Cluster Analysis

Supervised Machine Learning
Regression Analysis

After initial data processing and cleaning, our dataset contained 1384 rows and 31 columns, corresponding to MLB stats from 1970 to 2019, including 36 teams, and the following metrics and variables:

year	walks	saves
team_name	strikeouts_by_batters	outs_pitches
games_played	stolen_bases	hits_allowed
wins	caught_stealing	homeruns_allowed
losses	batters_hit_by_pitch	walks_allowed
runs_scored	sacrifice_flies	strikeouts_by_pitchers
hits	opponents_runs_scored	errors
doubles	earned_runs_allowed	double_plays
triples	complete_games	fielding_percentage
homeruns	shutouts	class'

We wanted to understand how much of the variability in the response variable y (number of “wins”) can be explained by changes in an X number of variables. Additionally, we wanted to find whether the number of variables can be reduced without affecting the model score significantly. Our approach was to perform a Stepwise Regression Analysis, which is the iterative construction of a model where independent variables are removed in succession and testing for statistical significance after each iteration (Kwok, 2021). This process is illustrated in the figure below.

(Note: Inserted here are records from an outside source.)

-- ==== Sys2Proof/Laws/Frames.lean ====
section
/-! SUPPORT. What each shared operation leaves as it was: for every block it cannot reach, the block after it is the block
before it. Proofs about a command cite these instead of unfolding the operation. -/

namespace Sys2Proof.Machine

/-! ## `duePick` -/

@[simp] theorem State.duePick_switch (s : State) (p : Port) : (s.duePick p).switch = s.switch := by simp [State.duePick]
@[simp] theorem State.duePick_poller (s : State) (p : Port) : (s.duePick p).poller = s.poller := by simp [State.duePick]
@[simp] theorem State.duePick_rope (s : State) (p : Port) : (s.duePick p).rope = s.rope := by simp [State.duePick]
@[simp] theorem State.duePick_tracker (s : State) (p : Port) : (s.duePick p).tracker = s.tracker := by
  simp [State.duePick]
@[simp] theorem State.duePick_rail (s : State) (p : Port) : (s.duePick p).rail = s.rail := by simp [State.duePick]
@[simp] theorem State.duePick_doors (s : State) (p : Port) : (s.duePick p).doors = s.doors := by simp [State.duePick]
@[simp] theorem State.duePick_link (s : State) (p : Port) : (s.duePick p).link = s.link := by simp [State.duePick]
@[simp] theorem State.duePick_tel (s : State) (p : Port) : (s.duePick p).tel = s.tel := by simp [State.duePick]
@[simp] theorem State.duePick_chain (s : State) (p : Port) : (s.duePick p).chain = s.chain := by simp [State.duePick]
@[simp] theorem State.duePick_admin (s : State) (p : Port) : (s.duePick p).admin = s.admin := by simp [State.duePick]
@[simp] theorem State.duePick_pinHeld (s : State) (p : Port) : (s.duePick p).pinHeld = s.pinHeld := by
  simp [State.duePick]
@[simp] theorem State.duePick_pending (s : State) (p : Port) : (s.duePick p).pending = s.pending := by
  simp [State.duePick]

/-! ## `rollDropped` -/

@[simp] theorem State.rollDropped_station (s : State) (n : Byte) : (s.rollDropped n).station = s.station := by
  unfold State.rollDropped; split <;> simp
@[simp] theorem State.rollDropped_line (s : State) (n : Byte) : (s.rollDropped n).line = s.line := by
  unfold State.rollDropped; split <;> simp
@[simp] theorem State.rollDropped_switch (s : State) (n : Byte) : (s.rollDropped n).switch = s.switch := by
  unfold State.rollDropped; split <;> simp
@[simp] theorem State.rollDropped_rope (s : State) (n : Byte) : (s.rollDropped n).rope = s.rope := by
  unfold State.rollDropped; split <;> simp
@[simp] theorem State.rollDropped_tracker (s : State) (n : Byte) : (s.rollDropped n).tracker = s.tracker := by
  unfold State.rollDropped; split <;> simp
@[simp] theorem State.rollDropped_rail (s : State) (n : Byte) : (s.rollDropped n).rail = s.rail := by
  unfold State.rollDropped; split <;> simp
@[simp] theorem State.rollDropped_doors (s : State) (n : Byte) : (s.rollDropped n).doors = s.doors := by
  unfold State.rollDropped; split <;> simp
@[simp] theorem State.rollDropped_link (s : State) (n : Byte) : (s.rollDropped n).link = s.link := by
  unfold State.rollDropped; split <;> simp
@[simp] theorem State.rollDropped_tel (s : State) (n : Byte) : (s.rollDropped n).tel = s.tel := by
  unfold State.rollDropped; split <;> simp
@[simp] theorem State.rollDropped_chain (s : State) (n : Byte) : (s.rollDropped n).chain = s.chain := by
  unfold State.rollDropped; split <;> simp
@[simp] theorem State.rollDropped_admin (s : State) (n : Byte) : (s.rollDropped n).admin = s.admin := by
  unfold State.rollDropped; split <;> simp
@[simp] theorem State.rollDropped_pinHeld (s : State) (n : Byte) : (s.rollDropped n).pinHeld = s.pinHeld := by
  unfold State.rollDropped; split <;> simp
@[simp] theorem State.rollDropped_pending (s : State) (n : Byte) : (s.rollDropped n).pending = s.pending := by
  unfold State.rollDropped; split <;> simp

/-! ## `askFlushed` -/

@[simp] theorem State.askFlushed_station (s : State) (k : Nat) : (s.askFlushed k).station = s.station := by
  unfold State.askFlushed; split <;> (try split) <;> simp
@[simp] theorem State.askFlushed_line (s : State) (k : Nat) : (s.askFlushed k).line = s.line := by
  unfold State.askFlushed; split <;> (try split) <;> simp
@[simp] theorem State.askFlushed_switch (s : State) (k : Nat) : (s.askFlushed k).switch = s.switch := by
  unfold State.askFlushed; split <;> (try split) <;> simp
@[simp] theorem State.askFlushed_rope (s : State) (k : Nat) : (s.askFlushed k).rope = s.rope := by
  unfold State.askFlushed; split <;> (try split) <;> simp
@[simp] theorem State.askFlushed_tracker (s : State) (k : Nat) : (s.askFlushed k).tracker = s.tracker := by
  unfold State.askFlushed; split <;> (try split) <;> simp
@[simp] theorem State.askFlushed_rail (s : State) (k : Nat) : (s.askFlushed k).rail = s.rail := by
  unfold State.askFlushed; split <;> (try split) <;> simp
@[simp] theorem State.askFlushed_doors (s : State) (k : Nat) : (s.askFlushed k).doors = s.doors := by
  unfold State.askFlushed; split <;> (try split) <;> simp
@[simp] theorem State.askFlushed_link (s : State) (k : Nat) : (s.askFlushed k).link = s.link := by
  unfold State.askFlushed; split <;> (try split) <;> simp
@[simp] theorem State.askFlushed_tel (s : State) (k : Nat) : (s.askFlushed k).tel = s.tel := by
  unfold State.askFlushed; split <;> (try split) <;> simp
@[simp] theorem State.askFlushed_chain (s : State) (k : Nat) : (s.askFlushed k).chain = s.chain := by
  unfold State.askFlushed; split <;> (try split) <;> simp
@[simp] theorem State.askFlushed_admin (s : State) (k : Nat) : (s.askFlushed k).admin = s.admin := by
  unfold State.askFlushed; split <;> (try split) <;> simp
@[simp] theorem State.askFlushed_pinHeld (s : State) (k : Nat) : (s.askFlushed k).pinHeld = s.pinHeld := by
  unfold State.askFlushed; split <;> (try split) <;> simp
@[simp] theorem State.askFlushed_pending (s : State) (k : Nat) : (s.askFlushed k).pending = s.pending := by
  unfold State.askFlushed; split <;> (try split) <;> simp

/-! ## `frameDropped` -/

@[simp] theorem State.frameDropped_station (s : State) (f : Frame) : (s.frameDropped f).station = s.station := by
  unfold State.frameDropped; split <;> simp
@[simp] theorem State.frameDropped_line (s : State) (f : Frame) : (s.frameDropped f).line = s.line := by
  unfold State.frameDropped; split <;> simp
@[simp] theorem State.frameDropped_switch (s : State) (f : Frame) : (s.frameDropped f).switch = s.switch := by
  unfold State.frameDropped; split <;> simp
@[simp] theorem State.frameDropped_rope (s : State) (f : Frame) : (s.frameDropped f).rope = s.rope := by
  unfold State.frameDropped; split <;> simp
@[simp] theorem State.frameDropped_tracker (s : State) (f : Frame) : (s.frameDropped f).tracker = s.tracker := by
  unfold State.frameDropped; split <;> simp
@[simp] theorem State.frameDropped_rail (s : State) (f : Frame) : (s.frameDropped f).rail = s.rail := by
  unfold State.frameDropped; split <;> simp
@[simp] theorem State.frameDropped_doors (s : State) (f : Frame) : (s.frameDropped f).doors = s.doors := by
  unfold State.frameDropped; split <;> simp
@[simp] theorem State.frameDropped_link (s : State) (f : Frame) : (s.frameDropped f).link = s.link := by
  unfold State.frameDropped; split <;> simp
@[simp] theorem State.frameDropped_tel (s : State) (f : Frame) : (s.frameDropped f).tel = s.tel := by
  unfold State.frameDropped; split <;> simp
@[simp] theorem State.frameDropped_chain (s : State) (f : Frame) : (s.frameDropped f).chain = s.chain := by
  unfold State.frameDropped; split <;> simp
@[simp] theorem State.frameDropped_admin (s : State) (f : Frame) : (s.frameDropped f).admin = s.admin := by
  unfold State.frameDropped; split <;> simp
@[simp] theorem State.frameDropped_pinHeld (s : State) (f : Frame) : (s.frameDropped f).pinHeld = s.pinHeld := by
  unfold State.frameDropped; split <;> simp
@[simp] theorem State.frameDropped_pending (s : State) (f : Frame) : (s.frameDropped f).pending = s.pending := by
  unfold State.frameDropped; split <;> simp

/-! ## `push` -/

@[simp] theorem State.push_rope (s : State) (p : Port) (c : Fin 4) (f : Frame) : (s.push p c f).1.rope = s.rope := by
  unfold State.push; dsimp only; (repeat' split) <;> simp
@[simp] theorem State.push_tracker (s : State) (p : Port) (c : Fin 4) (f : Frame) : (s.push p c f).1.tracker = s.tracker := by
  unfold State.push; dsimp only; (repeat' split) <;> simp
@[simp] theorem State.push_rail (s : State) (p : Port) (c : Fin 4) (f : Frame) : (s.push p c f).1.rail = s.rail := by
  unfold State.push; dsimp only; (repeat' split) <;> simp
@[simp] theorem State.push_doors (s : State) (p : Port) (c : Fin 4) (f : Frame) : (s.push p c f).1.doors = s.doors := by
  unfold State.push; dsimp only; (repeat' split) <;> simp
@[simp] theorem State.push_link (s : State) (p : Port) (c : Fin 4) (f : Frame) : (s.push p c f).1.link = s.link := by
  unfold State.push; dsimp only; (repeat' split) <;> simp
@[simp] theorem State.push_tel (s : State) (p : Port) (c : Fin 4) (f : Frame) : (s.push p c f).1.tel = s.tel := by
  unfold State.push; dsimp only; (repeat' split) <;> simp
@[simp] theorem State.push_chain (s : State) (p : Port) (c : Fin 4) (f : Frame) : (s.push p c f).1.chain = s.chain := by
  unfold State.push; dsimp only; (repeat' split) <;> simp
@[simp] theorem State.push_admin (s : State) (p : Port) (c : Fin 4) (f : Frame) : (s.push p c f).1.admin = s.admin := by
  unfold State.push; dsimp only; (repeat' split) <;> simp
@[simp] theorem State.push_pinHeld (s : State) (p : Port) (c : Fin 4) (f : Frame) : (s.push p c f).1.pinHeld = s.pinHeld := by
  unfold State.push; dsimp only; (repeat' split) <;> simp
@[simp] theorem State.push_pending (s : State) (p : Port) (c : Fin 4) (f : Frame) : (s.push p c f).1.pending = s.pending := by
  unfold State.push; dsimp only; (repeat' split) <;> simp

/-! ## `sendAsk` -/

@[simp] theorem State.sendAsk_rope (s : State) : (s.sendAsk).rope = s.rope := by unfold State.sendAsk; split <;> simp
@[simp] theorem State.sendAsk_tracker (s : State) : (s.sendAsk).tracker = s.tracker := by
  unfold State.sendAsk; split <;> simp
@[simp] theorem State.sendAsk_rail (s : State) : (s.sendAsk).rail = s.rail := by unfold State.sendAsk; split <;> simp
@[simp] theorem State.sendAsk_doors (s : State) : (s.sendAsk).doors = s.doors := by unfold State.sendAsk; split <;> simp
@[simp] theorem State.sendAsk_link (s : State) : (s.sendAsk).link = s.link := by unfold State.sendAsk; split <;> simp
@[simp] theorem State.sendAsk_tel (s : State) : (s.sendAsk).tel = s.tel := by unfold State.sendAsk; split <;> simp
@[simp] theorem State.sendAsk_chain (s : State) : (s.sendAsk).chain = s.chain := by unfold State.sendAsk; split <;> simp
@[simp] theorem State.sendAsk_admin (s : State) : (s.sendAsk).admin = s.admin := by unfold State.sendAsk; split <;> simp
@[simp] theorem State.sendAsk_pinHeld (s : State) : (s.sendAsk).pinHeld = s.pinHeld := by
  unfold State.sendAsk; split <;> simp
@[simp] theorem State.sendAsk_pending (s : State) : (s.sendAsk).pending = s.pending := by
  unfold State.sendAsk; split <;> simp

/-! ## `dueAsk` -/

@[simp] theorem State.dueAsk_rope (s : State) : (s.dueAsk).rope = s.rope := by
  unfold State.dueAsk; dsimp only; split <;> simp
@[simp] theorem State.dueAsk_tracker (s : State) : (s.dueAsk).tracker = s.tracker := by
  unfold State.dueAsk; dsimp only; split <;> simp
@[simp] theorem State.dueAsk_rail (s : State) : (s.dueAsk).rail = s.rail := by
  unfold State.dueAsk; dsimp only; split <;> simp
@[simp] theorem State.dueAsk_doors (s : State) : (s.dueAsk).doors = s.doors := by
  unfold State.dueAsk; dsimp only; split <;> simp
@[simp] theorem State.dueAsk_link (s : State) : (s.dueAsk).link = s.link := by
  unfold State.dueAsk; dsimp only; split <;> simp
@[simp] theorem State.dueAsk_tel (s : State) : (s.dueAsk).tel = s.tel := by
  unfold State.dueAsk; dsimp only; split <;> simp
@[simp] theorem State.dueAsk_chain (s : State) : (s.dueAsk).chain = s.chain := by
  unfold State.dueAsk; dsimp only; split <;> simp
@[simp] theorem State.dueAsk_admin (s : State) : (s.dueAsk).admin = s.admin := by
  unfold State.dueAsk; dsimp only; split <;> simp
@[simp] theorem State.dueAsk_pinHeld (s : State) : (s.dueAsk).pinHeld = s.pinHeld := by
  unfold State.dueAsk; dsimp only; split <;> simp
@[simp] theorem State.dueAsk_pending (s : State) : (s.dueAsk).pending = s.pending := by
  unfold State.dueAsk; dsimp only; split <;> simp
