-- ==== Sys2Proof/Laws/Reach.lean ====
section
/-! SUPPORT. What the operations of each block leave as it was, block by block: the frame lemmas that proofs about whole
commands cite. -/

namespace Sys2Proof.Machine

After this process, our final model contained 10 independent variables (down from 24). Furthermore, collinearity was tested using the Variance Inflation Factor, and one additional variable was dropped. The final list of dependent variables are shown in the table below.

runs_scored	saves
walks	outs_pitches
opponents_runs_scored	walks_allowed
complete_games	strikeouts_by_pitchers
shutouts	errors

We also tested the model performance and the results are listed below:
- R2 Score: 0.9304714673783749
- Training Score: 0.9303466731994289
- Testing Score: 0.9297116942632093
A pairplot was generated to visually explor how each independent variable correlated with the dependent variable ("wins"). The figure below shows the top row.

Kwok, Ryan. 2021. Stepwise Regression Tutorial in Python.